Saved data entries
◇ ◇ ◇ ◇ ◇
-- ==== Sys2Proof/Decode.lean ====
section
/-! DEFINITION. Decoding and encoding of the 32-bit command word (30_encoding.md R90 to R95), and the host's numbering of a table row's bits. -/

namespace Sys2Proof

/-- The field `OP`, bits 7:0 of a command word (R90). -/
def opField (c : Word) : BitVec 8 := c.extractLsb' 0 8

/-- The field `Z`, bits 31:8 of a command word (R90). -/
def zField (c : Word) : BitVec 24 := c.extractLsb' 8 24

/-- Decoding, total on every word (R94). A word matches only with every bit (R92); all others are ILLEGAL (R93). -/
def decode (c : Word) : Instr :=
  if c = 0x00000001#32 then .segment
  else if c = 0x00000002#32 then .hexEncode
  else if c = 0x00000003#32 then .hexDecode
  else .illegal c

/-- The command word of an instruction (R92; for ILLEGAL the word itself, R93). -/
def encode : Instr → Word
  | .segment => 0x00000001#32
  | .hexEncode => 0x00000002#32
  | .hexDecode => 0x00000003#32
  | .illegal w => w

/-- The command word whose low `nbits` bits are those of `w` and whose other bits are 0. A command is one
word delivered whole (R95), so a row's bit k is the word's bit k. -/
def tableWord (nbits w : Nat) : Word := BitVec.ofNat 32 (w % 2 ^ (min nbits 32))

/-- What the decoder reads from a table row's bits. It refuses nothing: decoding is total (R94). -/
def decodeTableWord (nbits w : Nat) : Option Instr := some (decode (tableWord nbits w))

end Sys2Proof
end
◇ ◇ ◇ ◇ ◇
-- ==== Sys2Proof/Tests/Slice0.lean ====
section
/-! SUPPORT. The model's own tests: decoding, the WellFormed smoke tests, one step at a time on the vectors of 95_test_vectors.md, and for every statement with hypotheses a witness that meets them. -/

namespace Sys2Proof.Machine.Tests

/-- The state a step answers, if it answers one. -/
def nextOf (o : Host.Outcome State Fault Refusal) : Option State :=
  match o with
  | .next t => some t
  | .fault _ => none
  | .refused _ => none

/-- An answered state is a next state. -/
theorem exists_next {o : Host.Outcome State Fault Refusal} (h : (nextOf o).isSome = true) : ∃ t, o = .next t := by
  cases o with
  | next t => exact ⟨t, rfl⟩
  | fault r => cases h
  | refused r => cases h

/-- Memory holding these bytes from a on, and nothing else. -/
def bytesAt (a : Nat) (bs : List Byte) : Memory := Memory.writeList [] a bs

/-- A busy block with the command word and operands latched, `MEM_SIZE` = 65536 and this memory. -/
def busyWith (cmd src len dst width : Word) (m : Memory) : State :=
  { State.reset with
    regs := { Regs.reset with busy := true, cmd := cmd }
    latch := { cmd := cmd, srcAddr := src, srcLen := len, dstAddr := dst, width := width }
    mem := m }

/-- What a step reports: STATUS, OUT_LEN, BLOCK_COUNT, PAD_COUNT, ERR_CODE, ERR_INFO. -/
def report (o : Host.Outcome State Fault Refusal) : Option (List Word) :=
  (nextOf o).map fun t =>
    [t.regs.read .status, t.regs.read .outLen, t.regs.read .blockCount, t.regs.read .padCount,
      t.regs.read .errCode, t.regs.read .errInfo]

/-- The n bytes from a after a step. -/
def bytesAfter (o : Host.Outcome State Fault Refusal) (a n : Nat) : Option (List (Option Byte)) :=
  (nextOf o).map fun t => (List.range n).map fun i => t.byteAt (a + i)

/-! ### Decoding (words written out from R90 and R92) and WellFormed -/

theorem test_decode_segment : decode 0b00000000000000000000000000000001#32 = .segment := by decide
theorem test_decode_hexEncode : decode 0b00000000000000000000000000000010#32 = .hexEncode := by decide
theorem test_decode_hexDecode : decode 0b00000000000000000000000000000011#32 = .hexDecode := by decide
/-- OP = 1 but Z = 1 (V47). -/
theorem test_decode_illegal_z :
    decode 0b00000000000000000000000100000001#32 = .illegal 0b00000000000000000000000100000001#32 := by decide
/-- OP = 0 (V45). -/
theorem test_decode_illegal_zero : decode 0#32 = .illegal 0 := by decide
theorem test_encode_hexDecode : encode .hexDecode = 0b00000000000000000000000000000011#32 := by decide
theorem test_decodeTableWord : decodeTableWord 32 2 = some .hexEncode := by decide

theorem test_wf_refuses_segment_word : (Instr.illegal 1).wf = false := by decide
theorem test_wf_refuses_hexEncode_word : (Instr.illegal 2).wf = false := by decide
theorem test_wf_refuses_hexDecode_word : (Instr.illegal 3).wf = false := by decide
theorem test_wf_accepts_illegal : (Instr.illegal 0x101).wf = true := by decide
◇ ◇ ◇ ◇ ◇
• Task details
Reproduce exactly the section above that begins at the line containing "-- ==== Sys2Proof/Decode.lean" and ends at the line containing "7:0 of a command word (R90). -/", leaving out all other lines.

• Your solution
-- ==== Sys2Proof/Decode.lean ====
section
/-! DEFINITION. Decoding and encoding of the 32-bit command word (30_encoding.md R90 to R95), and the host's numbering of a table row's bits. -/

namespace Sys2Proof

/-- The field `OP`, bits 7:0 of a command word (R90). -/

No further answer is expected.